Dans l'eucharistie, au contraire, la gloire du Christ est voilée. Le sacrement
de l'eucharistie est le 'mysterium fidei' par excellence. C'est donc précisément
à travers le mystère de son enfouissement total que le Christ se fait lumineux
et que le croyant est introduit dans la profondeur de la vie divine.
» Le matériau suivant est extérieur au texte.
/-- Words of family MemoryAndWaits: base word, guard ?!q2 and every field at a value of its own. -/
theorem test_decodeMemoryAndWaits : (([
  (0x2358BD16, 0x0, .ldIndexed ⟨2, true⟩ 2 22 11 52),
  (0x2458BD16, 0x0, .ldSxIndexed ⟨2, true⟩ 2 22 11 52),
  (0x2558BD16, 0x0, .stIndexed ⟨2, true⟩ 2 22 11 52),
  (0x2658BD16, 0x0, .ldAcqIndexed ⟨2, true⟩ 2 22 11 52),
  (0x2758BD16, 0x0, .stRelIndexed ⟨2, true⟩ 2 22 11 52),
  (0x28000014, 0x0, .fenceFull ⟨2, true⟩),
  (0x28000015, 0x0, .fenceAcq ⟨2, true⟩),
  (0x28000016, 0x0, .fenceRel ⟨2, true⟩),
  (0x28000017, 0x0, .fencePort ⟨2, true⟩),
  (0x2900B014, 0x0, .mon ⟨2, true⟩ 11),
  (0x29000015, 0x0, .mwait ⟨2, true⟩),
  (0x2900BD16, 0x0, .semwait ⟨2, true⟩ 11 52),
  (0x2900BD17, 0x0, .semsig ⟨2, true⟩ 11 52)] : List (Nat × Nat × Instr)).all fun x =>
  decide (decodeCore x.1 x.2.1 = .ok x.2.2)) = true := by decide

/-- Words of family PortsAndProof: base word, guard ?!q2 and every field at a value of its own. -/
theorem test_decodePortsAndProof : (([
  (0x2A583014, 0x0, .deqp ⟨2, true⟩ 22 3),
  (0x2A583015, 0x0, .portq ⟨2, true⟩ 22 3),
  (0x2B000014, 0x0, .join ⟨2, true⟩),
  (0x2B580015, 0x0, .flrd ⟨2, true⟩ 22),
  (0x2B00B016, 0x0, .flcl ⟨2, true⟩ 11),
  (0x2B580017, 0x0, .gangq ⟨2, true⟩ 22),
  (0x2CA97054, 0x0, .divb ⟨2, true⟩ 173505),
  (0x2D140014, 0x0, .rbget ⟨2, true⟩ 5),
  (0x2D140015, 0x0, .rbput ⟨2, true⟩ 5),
  (0x2D000016, 0x0, .lend ⟨2, true⟩)] : List (Nat × Nat × Instr)).all fun x =>
  decide (decodeCore x.1 x.2.1 = .ok x.2.2)) = true := by decide

/-- Words of family HoopsAndEasel: base word, guard ?!q2 and every field at a value of its own. -/
theorem test_decodeHoopsAndEasel : (([
  (0x2E58B0D4, 0x0, .halloc ⟨2, true⟩ 3 22 11),
  (0x2E00B015, 0x0, .hfree ⟨2, true⟩ 11),
  (0x2E58BD16, 0x0, .hrsh ⟨2, true⟩ 22 11 52),
  (0x2F58BD14, 0x0, .eres ⟨2, true⟩ 22 11 52),
  (0x2F00B015, 0x0, .erel ⟨2, true⟩ 11),
  (0x2F00BD16, 0x0, .eset ⟨2, true⟩ 11 52),
  (0x2FB4B1D7, 0x0, .tmld ⟨2, true⟩ 45 11 7)] : List (Nat × Nat × Instr)).all fun x =>
  decide (decodeCore x.1 x.2.1 = .ok x.2.2)) = true := by decide

/-- Words of family ShortImmediates: base word, guard ?!q2 and every field at a value of its own. -/
theorem test_decodeShortImmediates : (([
  (0x3058BA5C, 0x0, .addi 22 11 2652),
  (0x31ACBA5C, 0x0, .cmpi 5 3 11 2652),
  (0x325AA5C1, 0x0, .movi 22 173505),
  (0x3358BA5C, 0x0, .ldBShort 22 11 2652),
  (0x3458BA5C, 0x0, .ldHShort 22 11 2652),
  (0x3558BA5C, 0x0, .ldWShort 22 11 2652),
  (0x3658BA5C, 0x0, .ldDShort 22 11 2652),
  (0x3758BA5C, 0x0, .ldSxBShort 22 11 2652),
  (0x3858BA5C, 0x0, .ldSxHShort 22 11 2652),
  (0x3958BA5C, 0x0, .ldSxWShort 22 11 2652),
  (0x3A58BA5C, 0x0, .stBShort 22 11 2652),
  (0x3B58BA5C, 0x0, .stHShort 22 11 2652),
  (0x3C58BA5C, 0x0, .stWShort 22 11 2652),
  (0x3D58BA5C, 0x0, .stDShort 22 11 2652),
  (0x3E04BA5C, 0x0, .pref 1 11 2652),
  (0x3F58BA5C, 0x0, .rngb 22 11 2652)] : List (Nat × Nat × Instr)).all fun x =>
  decide (decodeCore x.1 x.2.1 = .ok x.2.2)) = true := by decide

/-- Words of family Prefix: base word, guard ?!q2 and every field at a value of its own. -/
theorem test_decodePrefix : (([
  (0x9DA5A5A5, 0x0, .pfx 3 94741925)] : List (Nat × Nat × Instr)).all fun x =>
  decide (decodeCore x.1 x.2.1 = .ok x.2.2)) = true := by decide

/-- Words of family PatchWords: base word, guard ?!q2 and every field at a value of its own. -/
theorem test_decodePatchWords : (([
  (0xED68A5C3, 0x0, .amend 45 13 42435),
  (0xED69A5C3, 0x0, .issueField 45 13 42435),
  (0xED020000, 0x0, .issue 45),
  (0xED6BA5C3, 0x0, .issueAdd 45 13 42435),
  (0xC004A5C3, 0x0, .idle 42435),
  (0xE305D234, 0x0, .sloop 35 6 4660),
  (0xC00D0000, 0x0, .sdone)] : List (Nat × Nat × Instr)).all fun x =>
  decide (decodePatch x.1 = .ok x.2.2)) = true := by decide

/-- Words of family WideImmediatesAndMemory: base word, guard ?!q2 and every field at a value of its own. -/
theorem test_decodeWideImmediatesAndMemory : (([
  (0x40580014, 0x89ABCDEF, .moviWide ⟨2, true⟩ 22 0x89ABCDEF),
  (0x40580015, 0x89ABCDEF, .moviHi ⟨2, true⟩ 22 0x89ABCDEF),
  (0x4058B016, 0x89ABCDEF, .addiWide ⟨2, true⟩ 22 11 0x89ABCDEF),
  (0x4058B017, 0x89ABCDEF, .leaImm ⟨2, true⟩ 22 11 0x89ABCDEF),
  (0x4158B016, 0x89ABCDEF, .ldOffset32 ⟨2, true⟩ 2 22 11 0x89ABCDEF),
  (0x4258B015, 0x89ABCDEF, .ldSxOffset32 ⟨2, true⟩ 1 22 11 0x89ABCDEF),
  (0x4358B017, 0x89ABCDEF, .stOffset32 ⟨2, true⟩ 3 22 11 0x89ABCDEF),
  (0x4458B015, 0x89ABCDEF, .ldAcqOffset32 ⟨2, true⟩ 1 22 11 0x89ABCDEF),
  (0x4558B016, 0x89ABCDEF, .stRelOffset32 ⟨2, true⟩ 2 22 11 0x89ABCDEF),
  (0x4658BD17, 0x9ABC0019, .atom ⟨2, true⟩ 3 22 11 52 0x9ABC true 9),
  (0x4758BD15, 0x9ABC0010, .cas ⟨2, true⟩ 1 22 11 52 0x9ABC true)] : List (Nat × Nat × Instr)).all fun x =>
  decide (decodeCore x.1 x.2.1 = .ok x.2.2)) = true := by decide

/-- Words of family WideCsrsAndFields: base word, guard ?!q2 and every field at a value of its own. -/
theorem test_decodeWideCsrsAndFields : (([
  (0x48580014, 0x62, .csrr ⟨2, true⟩ 22 0x062),
  (0x4800B015, 0x10, .csrw ⟨2, true⟩ 11 0x010),
  (0x4800B016, 0x11, .csrs ⟨2, true⟩ 11 0x011),
  (0x4958B014, 0xA18, .extb ⟨2, true⟩ 22 11 24 40),
  (0x4958B015, 0x1000, .extbSx ⟨2, true⟩ 22 11 0 64),
  (0x4958B016, 0x7F, .insb ⟨2, true⟩ 22 11 63 1),
  (0x4A143194, 0xB, .qop ⟨2, true⟩ 5 3 6 0xB),
  (0x4B58B014, 0x1C, .fcvt ⟨2, true⟩ 22 11 0x1 0xC),
  (0x4C00B014, 0x123, .loop ⟨2, true⟩ 11 0x123)] : List (Nat × Nat × Instr)).all fun x =>
  decide (decodeCore x.1 x.2.1 = .ok x.2.2)) = true := by decide

/-- Words of family WideProof: base word, guard ?!q2 and every field at a value of its own. -/
theorem test_decodeWideProof : (([
  (0x4D583494, 0x89ABCDEF, .vote ⟨2, true⟩ 22 3 false 2 0x89ABCDEF),
  (0x4D58BD15, 0x89ABCDEF, .shfl ⟨2, true⟩ 22 11 52 0x89ABCDEF),
  (0x4D58B156, 0x89ABCDEF, .redx ⟨2, true⟩ 22 11 0 5 0x89ABCDEF),
  (0x4E58BD14, 0x21, .tex ⟨2, true⟩ 22 11 52 33),
  (0x4E58BD15, 0xA1, .texg ⟨2, true⟩ 22 11 52 33 2),
  (0x4E5CBD16, 0x0, .texq ⟨2, true⟩ 23 11 52),
  (0x4F5CBD14, 0x5, .raybox ⟨2, true⟩ 23 11 52 5),
  (0x4F58BD15, 0x5, .raytri ⟨2, true⟩ 22 11 52 5),
  (0x4F00BD16, 0x5, .rast ⟨2, true⟩ 11 52 5),
  (0x4F58BD17, 0x0, .bary ⟨2, true⟩ 22 11 52)] : List (Nat × Nat × Instr)).all fun x =>
  decide (decodeCore x.1 x.2.1 = .ok x.2.2)) = true := by decide

/-- Words of family WideTileAndScheduling: base word, guard ?!q2 and every field at a value of its own. -/
theorem test_decodeWideTileAndScheduling : (([
  (0x5058BD14, 0x2100D, .xop ⟨2, true⟩ 22 11 52 33 13),
  (0x5100B014, 0xD, .patld ⟨2, true⟩ 11 13),
  (0x51000015, 0xD, .patdr ⟨2, true⟩ 13),
  (0x51580016, 0xD, .patq ⟨2, true⟩ 22 13),
  (0x5200B014, 0x9, .fork ⟨2, true⟩ 11 9),
  (0x52000014, 0x9, .forkToken ⟨2, true⟩ 9),
  (0x52000015, 0x2AA, .rdv ⟨2, true⟩ 0x155),
  (0x5200B016, 0x0, .spawn ⟨2, true⟩ 11),
  (0x5258BD17, 0x0, .tenq ⟨2, true⟩ 22 11 52),
  (0x53000014, 0x0, .wdone ⟨2, true⟩),
  (0x53000015, 0x0, .ssync ⟨2, true⟩),
  (0x53580016, 0x0, .govrd ⟨2, true⟩ 22),
  (0x5400BD14, 0x21, .enqp ⟨2, true⟩ 11 52 33),
  (0x5400BD15, 0x521, .enqpNb ⟨2, true⟩ 5 11 52 33)] : List (Nat × Nat × Instr)).all fun x =>
  decide (decodeCore x.1 x.2.1 = .ok x.2.2)) = true := by decide

/-! ## Small states -/

/-- A live thread of group 0 of wave 1, at address 0x10000. -/
def thread0 : Thread := { (default : Thread) with live := true, gid := 1024, pc := 0x10000 }

/-- The thread with some registers set. -/
def withRegs (l : List (Nat × Word)) : Thread := { thread0 with g := l.foldl (fun m p => m.set p.1 p.2) [] }

/-- A package that is up with every feature and a command in its ring, wave 1 running in address space 1, and the 64 KiB page at
0x10000 translated to the same addresses with every permission. -/
def upState : State := { (default : State) with
  waves := [(1, { (default : Wave) with state := .running, asid := 1, groups := 1, placedOnce := true })]
  tlbs := [(0, [⟨1, 0x10000, 0, 0x1003F⟩]), (96, [⟨1, 0x10000, 0, 0x1003F⟩])]
  host := { (default : HostRegs) with
    power := true, ready := true, fack := true, state := 4, facc := BitVec.ofNat 128 (0x7F + 3 * 2 ^ 64)
    cring := [(1, 16), (2, 15), (3, 1)] } }

/-- The thread on slot 0 of proof core 0, with 4 KiB of group memory. -/
def onProof (t : Thread) : State := { upState with
  threads := [(0, t)], cur := .thread 0
  groups := [(1024, { (default : Group) with
    unit := 96, placed := true, started := true, threads := 1, gmSize := 4096 })] }

/-- The thread as the control core of tile 0, with what its tile holds. -/
def onTile (t : Thread) (tile : Tile) : State := { upState with
  threads := [(65536, t)], cur := .thread 65536
  groups := [(1024, { (default : Group) with unit := 0, placed := true, started := true, threads := 1 })]
  tiles := [(0, { tile with group := 1025, sram := 1 })] }

/-- The same, with the turn given to an engine of the tile. -/
def onEngine (e : Nat) (g : Engine) : State :=
  { onTile thread0 { (default : Tile) with engines := [(e, g)] } with cur := .engine 0 e }

/-! ## Forms a table lists that a state can execute -/

/-- A table lists the instruction, and the thread of the state can execute it, with all that it needs. -/
def Met (table : State → Nat → Instr → Option Effect) (s : State) (tid : Nat) (i : Instr) : Prop :=
  ∃ e, table s tid i = some e ∧ wellFormed i = true ∧ Able s tid e.spec ∧ e.needs

theorem met_of {table : State → Nat → Instr → Option Effect} {s : State} {tid : Nat} {i : Instr} {e : Effect}
    (h : table s tid i = some e) (w : wellFormed i = true) (a : canExecute s tid e.spec = true) (n : e.needs) :
    Met table s tid i := ⟨e, h, w, able_of_canExecute a, n⟩

/-- The guard that is always true. -/
def always : Guard := ⟨0, false⟩

/-- O1: every register-only integer instruction. -/
theorem witness_integer : ∀ i ∈ [Instr.add always 1 2 3, .sub always 1 2 3, .mul always 1 2 3, .mad always 1 2 3, .abs always 1 2,
    .mulh always 1 2 3, .mulhu always 1 2 3, .div always 1 2 3, .divu always 1 2 3, .rem always 1 2 3, .remu always 1 2 3,
    .min always 1 2 3, .max always 1 2 3, .minu always 1 2 3, .maxu always 1 2 3, .sel always 1 2 3, .and always 1 2 3,
    .or always 1 2 3, .xor always 1 2 3, .andn always 1 2 3, .shl always 1 2 3, .shr always 1 2 3, .sar always 1 2 3,
    .rotl always 1 2 3, .clz always 1 2, .ctz always 1 2, .popc always 1 2, .brev always 1 2, .mov always 1 2,
    .leaIndexed always 3 1 2 3], Met intEffect (onProof thread0) 0 i := by
  repeat (refine List.forall_mem_cons.2 ⟨met_of rfl rfl rfl trivial, ?_⟩)
  exact fun _ h => absurd h List.not_mem_nil

/-- O1: the immediate forms, bit fields at their limits, and RNGB, here on a control core. -/
theorem witness_integerImmediate : ∀ i ∈ [Instr.addi 1 2 0x800, .addiWide always 1 2 0x80000000, .leaImm always 1 2 0x80000000,
    .movi 1 0x20000, .moviWide always 1 0x80000000, .moviHi always 0 7, .extb always 1 2 0 64, .extb always 1 2 63 1,
    .extbSx always 1 2 0 64, .extbSx always 1 2 63 1, .insb always 1 2 0 64, .insb always 1 2 63 1, .rngb 1 2 0xFFF],
    Met intEffect (onTile thread0 default) 65536 i := by
  repeat (refine List.forall_mem_cons.2 ⟨met_of rfl rfl rfl trivial, ?_⟩)
  exact fun _ h => absurd h List.not_mem_nil

/-- O1: an integer instruction after a prefix it accepts. -/
theorem witness_integerPrefix :
    Met intEffect (onProof { thread0 with pfx := [0x87400000] }) 0 (.add always 1 2 3) :=
  met_of rfl rfl rfl trivial

/-- O2. -/
theorem witness_predicate : ∀ i ∈ [Instr.cmp always 7 1 2 3, .cmpAnd always 0 1 2 3, .cmpOr always 5 1 2 3,
    .cmpXor always 6 0 2 3, .cmpi 2 1 2 0x800, .qop always 7 1 2 0xF], Met predEffect (onProof thread0) 0 i := by
  repeat (refine List.forall_mem_cons.2 ⟨met_of rfl rfl rfl trivial, ?_⟩)
  exact fun _ h => absurd h List.not_mem_nil

/-- O3. -/
theorem witness_float : ∀ i ∈ [Instr.fadd always 0 1 2 3, .fsub always 1 1 2 3, .fmul always 2 1 2 3, .fdiv always 0 1 2 3,
    .ffma always 0 1 2 3, .fsqrt always 0 1 2, .frnd always 0 1 2, .fmin always 0 1 2 3, .fmax always 0 1 2 3,
    .fabs always 0 1 2, .fneg always 0 1 2, .fclass always 0 1 2, .fcmp always 0 7 1 2 3, .frcp always 0 1 2,
    .frsq always 0 1 2, .fexp2 always 0 1 2, .flog2 always 0 1 2, .fsin always 0 1 2, .fcos always 0 1 2,
    .fcvt always 1 2 0 0xC], Met floatEffect (onProof thread0) 0 i := by
  repeat (refine List.forall_mem_cons.2 ⟨met_of rfl rfl rfl trivial, ?_⟩)
  exact fun _ h => absurd h List.not_mem_nil

/-! ## Loads, stores and atomics -/

/-- A thread whose g2 holds an address in the translated page, and g3 zero. -/
def addressed : Thread := withRegs [(2, 0x10008)]

/-- What the statements about accesses ask of a form and a state at once. -/
def AccessMet (form : Thread → Instr → Option MemForm) (s : State) (tid : Nat) (l : Loc) (i : Instr) : Prop :=
  ∃ f, form (s.thread tid) i = some f ∧ wellFormed i = true ∧ Able s tid f.spec ∧ (f.release = true → AllPerformed s tid) ∧
    s.resolve (s.who tid) f.need f.va.toNat f.size = .at l ∧ Immediate s tid (f.access s tid l) ∧ s.poisoned l = false ∧
    Keyed s tid l

/-- No store is outstanding in another package. -/
theorem performed_of {s : State} {tid : Nat} (h : s.peerInv = []) : AllPerformed s tid := by
  unfold AllPerformed; rw [h]; exact fun _ m => absurd m List.not_mem_nil

theorem accessMet_of {form : Thread → Instr → Option MemForm} {s : State} {tid : Nat} {l : Loc} {i : Instr} {f : MemForm}
    (h : form (s.thread tid) i = some f) (w : wellFormed i = true) (a : canExecute s tid f.spec = true)
    (r : s.resolve (s.who tid) f.need f.va.toNat f.size = .at l) (m : Immediate s tid (f.access s tid l))
    (p : s.poisoned l = false) (k : Keyed s tid l) (hp : s.peerInv = []) : AccessMet form s tid l i :=
  ⟨f, h, w, able_of_canExecute a, fun _ => performed_of hp, r, m, p, k⟩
Ce n'est
pas sans une heureuse intuition que la célèbre icône de la Trinité, de Roublev,
place de manière significative l'eucharistie au centre de la vie
Trinitaire"(n°11).
Catherine décrit l'eucharistie comme un Soleil
Les prêtres sont "les dispensateurs du Soleil, c'est- à-dire du corps et du sang" du Seigneur {Dial. n°115 et 120). "Ce corps est un soleil parce qu'il fait une seule chose avec moi, le vrai Soleil (lui dit Dieu)... Le feu de l'Esprit Saint, n'est pas séparé de moi, Père, ni de lui, Fils, parce qu'il est une chose avec nous... et que nous sommes un même soleil... Parle Verbe incarné, vous avez reçu la lumière... parce que j'ai chargé mes ministres de vous l'administrer afin que vous ayez la vie en vous donnant son corps en nourriture et son sang en breuvage" (Dial. n °110).
Ainsi Dieu manifeste-t-il sa sollicitude : "Le corps et le sang de mon Fils, je
les ai mis à votre disposition... pour nourrir et réconforter les voyageurs et
les pèlerins qui passent par la doctrine de ma Vérité, afin qu'ils ne défaillent
pas" eu chemin (Dial. n°66).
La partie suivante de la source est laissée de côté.